# Zurück aus Florida



## norge_klaus (3. Oktober 2004)

Hi Boardies,

wir sind nach einem tollen Urlaub in Florida wohlbehalten wieder zu Hause gelandet. Das Angeln war in diesem Urlaub zwar nur zweitrangig, aber einen ausführlichen Angelbericht wird es trotzdem geben. In Key West haben wir
im Hafen beim Spazieren gehen  einen netten Bootskäpten kennengelernt, der noch zwei Leute für eine ganztägige Splitcharter gebrauchen konnte. Es sollte ein toller Angeltag werden. Über die Fänge inkl. einiger Fotos demnächst hier mehr ! 

Liebe Grüße von Stadtmaus + Norge_Klaus


----------



## Sailfisch (3. Oktober 2004)

*AW: Zurück aus Florida*

Skandal! Da machst du uns doch tatsächlich erstmal nur die Nase lang! Sofort losschreiben!!! Wir wollen Bilder sehen!!!  |supergri  |supergri  |supergri  |supergri  |supergri


----------



## guifri (4. Oktober 2004)

*AW: Zurück aus Florida*

hi,

schau mal hier:

wenn du ein paar tipps für mich bzw. für die familie hast, dann antorte mir doch bite im anhängenden thread.

wie sieht es eigentlich mit sturmschäden aus??

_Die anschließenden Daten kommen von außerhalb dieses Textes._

-- ==== Sys2Proof/Laws/BlockFrames.lean ====
section
/-! SUPPORT. The frame of every shared operation within the blocks it writes: the fields of each such block that it leaves
as they were. -/
namespace Sys2Proof.Machine

@[simp] theorem State.setBank_accumulator_frame (s : State) (i : BankId) (b : Bank) :
    (s.setBank i b).accumulator.openingCounter = s.accumulator.openingCounter ∧
    (s.setBank i b).accumulator.commit = s.accumulator.commit ∧
    (s.setBank i b).accumulator.evaluationOrder = s.accumulator.evaluationOrder := by
  simp only [State.setBank] <;> (repeat' split) <;> simp

@[simp] theorem State.setBuffer_sweep_frame (s : State) (i : BufferId) (x : RevolutionBuffer) :
    (s.setBuffer i x).sweep.intake = s.sweep.intake ∧ (s.setBuffer i x).sweep.receiver = s.sweep.receiver ∧
    (s.setBuffer i x).sweep.current = s.sweep.current ∧ (s.setBuffer i x).sweep.handover = s.sweep.handover ∧
    (s.setBuffer i x).sweep.lastGood = s.sweep.lastGood ∧ (s.setBuffer i x).sweep.markTimer = s.sweep.markTimer ∧
    (s.setBuffer i x).sweep.latch = s.sweep.latch ∧ (s.setBuffer i x).sweep.runFaults = s.sweep.runFaults ∧
    (s.setBuffer i x).sweep.lastCommand = s.sweep.lastCommand := by
  simp only [State.setBuffer] <;> (repeat' split) <;> simp

@[simp] theorem State.freeBuffer_sweep_frame (s : State) (i : BufferId) :
    (s.freeBuffer i).sweep.intake = s.sweep.intake ∧ (s.freeBuffer i).sweep.receiver = s.sweep.receiver ∧
    (s.freeBuffer i).sweep.current = s.sweep.current ∧ (s.freeBuffer i).sweep.handover = s.sweep.handover ∧
    (s.freeBuffer i).sweep.lastGood = s.sweep.lastGood ∧ (s.freeBuffer i).sweep.markTimer = s.sweep.markTimer ∧
    (s.freeBuffer i).sweep.latch = s.sweep.latch ∧ (s.freeBuffer i).sweep.runFaults = s.sweep.runFaults ∧
    (s.freeBuffer i).sweep.lastCommand = s.sweep.lastCommand := by
  simp only [State.freeBuffer] <;> (repeat' split) <;> simp

@[simp] theorem State.setPlanSet_loader_frame (s : State) (i : SetId) (p : PlanSet) :
    (s.setPlanSet i p).loader.calibration = s.loader.calibration ∧
    (s.setPlanSet i p).loader.calibrationWords = s.loader.calibrationWords ∧
    (s.setPlanSet i p).loader.load = s.loader.load := by
  simp only [State.setPlanSet] <;> (repeat' split) <;> simp

@[simp] theorem State.raiseFault_notices_frame (s : State) (c : FaultCause) (p : Word) :
    (s.raiseFault c p).notices.linkFault = s.notices.linkFault ∧
    (s.raiseFault c p).notices.alerts = s.notices.alerts ∧
    (s.raiseFault c p).notices.displaced = s.notices.displaced ∧
    (s.raiseFault c p).notices.starved = s.notices.starved ∧
    (s.raiseFault c p).notices.markerMismatch = s.notices.markerMismatch ∧
    (s.raiseFault c p).notices.cantFault = s.notices.cantFault ∧
    (s.raiseFault c p).notices.setupFault = s.notices.setupFault ∧
    (s.raiseFault c p).notices.planTaken = s.notices.planTaken ∧
    (s.raiseFault c p).notices.reversal = s.notices.reversal ∧
    (s.raiseFault c p).notices.stopped = s.notices.stopped ∧
    (s.raiseFault c p).notices.unannounced = s.notices.unannounced ∧
    (s.raiseFault c p).notices.detail = s.notices.detail := by
  simp only [State.raiseFault] <;> (repeat' split) <;> simp

@[simp] theorem State.offerAlert_notices_frame (s : State) (a : Alert) :
    (s.offerAlert a).notices.fault = s.notices.fault ∧ (s.offerAlert a).notices.linkFault = s.notices.linkFault ∧
    (s.offerAlert a).notices.starved = s.notices.starved ∧
    (s.offerAlert a).notices.markerMismatch = s.notices.markerMismatch ∧
    (s.offerAlert a).notices.cantFault = s.notices.cantFault ∧
    (s.offerAlert a).notices.setupFault = s.notices.setupFault ∧
    (s.offerAlert a).notices.planTaken = s.notices.planTaken ∧
    (s.offerAlert a).notices.reversal = s.notices.reversal ∧ (s.offerAlert a).notices.stopped = s.notices.stopped ∧
    (s.offerAlert a).notices.unannounced = s.notices.unannounced ∧
    (s.offerAlert a).notices.detail = s.notices.detail := by
  simp only [State.offerAlert] <;> (repeat' split) <;> simp
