-- ==== Sys2Proof/Tests/Slice0.lean ====
section
/-! SUPPORT. Tests: words written out from the manual's encodings, the manual's worked tables, one step of each kind of
command from its worked sequences; and a witness for every statement with hypotheses. Expected values are the manual's
own, or worked by hand from its formats. -/
namespace Sys2Proof.Tests

open Sys2Proof.Machine

/-! ### WellFormed: one smoke test for its one check -/

theorem test_known_kind_is_no_unknown_post : (Instr.unknownPostKind 3 0).wellFormed = false := by decide

theorem test_kinds_beside_the_known : (Instr.unknownPostKind 0 0).wellFormed = true ∧
    (Instr.unknownPostKind 7 0).wellFormed = true := by decide

/-! ### Link words, nibble by nibble (para 1.1, R1, R4) -/

/-- Kind 1; angle 4090 = 0xFFA, range 2741, strength 20 packed 12, 14, 6 bits: 0xFFA2AD54; check F. -/
theorem test_sample_word : linkWordCommand 0x1FFA2AD54F = .sampleWord 4090 2741 20 := by decide

/-- Kind 2; revolution 501 = 0x01F5, WINDOW (payload bit 8) set: 0x01F50100; check 8. -/
theorem test_mark_word : linkWordCommand 0x201F501008 = .goodMark 501 1 := by decide

/-- FILL and HALT with payloads that the part ignores. -/
theorem test_fill_and_halt_words :
    linkWordCommand 0x312345678B = .fillWord ∧ linkWordCommand 0x4000000004 = .haltWord := by decide

/-- A wrong check nibble, a kind of 0, and RUN arriving from the head. -/
theorem test_word_errors : linkWordCommand 0x4000000005 = .wordError ∧ linkWordCommand 0x0000000000 = .wordError ∧
    linkWordCommand 0x8000000008 = .wordError := by decide

/-- A word of 40 bits is the command R1 makes of it; one of 32 bits, and a number past 40 bits, are none (assumption 27). -/
theorem test_decode_table_word : decodeTableWord 40 0x201F501008 = some (.goodMark 501 1) ∧
    decodeTableWord 40 0x201F501009 = some .wordError ∧ decodeTableWord 40 0x8000000008 = some .wordError ∧
    decodeTableWord 32 0x201F5010 = none ∧ decodeTableWord 40 1099511627776 = none := by decide

theorem test_run_and_stop_words : runWord = 0x8000000008 ∧ stopWord = 0x9000000009 := by decide

/-! ### Register writes (para 10.1, para 10.2) -/

theorem test_posts : registerWriteCommand 0x0C 0x01004000 = some (.start 0x004000) ∧
    registerWriteCommand 0x0C 0x0200A000 = some (.plan 0x00A000) ∧
    registerWriteCommand 0x0C 0x03000003 = some (.returnSheet 3) ∧
    registerWriteCommand 0x0C 0x04000000 = some (.stopFinish 0) ∧
    registerWriteCommand 0x0C 0x05000000 = some (.stopDrop 0) ∧
    registerWriteCommand 0x0C 0x06000000 = some (.reset 0) ∧
    registerWriteCommand 0x0C 0x07000001 = some (.unknownPostKind 7 1) := by decide

theorem test_window_writes : registerWriteCommand 0x04 1 = some (.interruptEnableWrite 1) ∧
    registerWriteCommand 0x08 0x10000 = some (.areaWrite 0x10000) ∧
    registerWriteCommand 0x00 0 = some (.ignoredRegisterWrite .ident 0) ∧ registerWriteCommand 0x18 0 = none := by
  decide
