-- ==== Sys2Proof/Word.lean ====
section
/-! DEFINITION. The word types of the GV2032 model and the shape of its tables. -/

namespace Sys2Proof

/-- One byte. -/
abbrev Byte := BitVec 8

/-- A 64-bit word: a scalar register, an address field, an operand field. -/
abbrev W64 := BitVec 64

/-- A 32-bit word: a sequence number, an element of binary32. -/
abbrev W32 := BitVec 32

/-- A 512-byte vector register (R110); byte k is bits [8k + 7 : 8k]. -/
abbrev VReg := BitVec 4096

/-- A table by number: entries sorted by number, no entry at the table's default value. -/
abbrev Tab (α : Type) := List (Nat × α)

end Sys2Proof
end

http://anglerboard.doks-pages.de/board/showthread.php?t=36011


----------



## Seeteufelfreund (4. Oktober 2004)

*AW: Zurück aus Florida*

Laß dir ruhig Zeit,ich nehme sie mir auch.
 Bin aber natürlich auch gespannt wie es dort drüben war.....

 Petri Seeteufelfreund


----------



## Nick_A (4. Oktober 2004)

*AW: Zurück aus Florida*

Hi Klaus #h

uiuiui...zuerst einen "HEIß" machen und dann kalt hängen lassen...das ist nicht fair :c :c :c

Auf, auf...schnell den Bericht reinstellen und tolle Bilderchen!  :q

Grüßle #h
Robert


----------



## Jirko (4. Oktober 2004)

*AW: Zurück aus Florida*

hallo ihr beiden #h

nen herzliches welcome back in D... schön, daß ihr wieder unter uns weilt #6 klingt schonmal nach´n aufregenden tagestrip... freu mich auf mehr #h


----------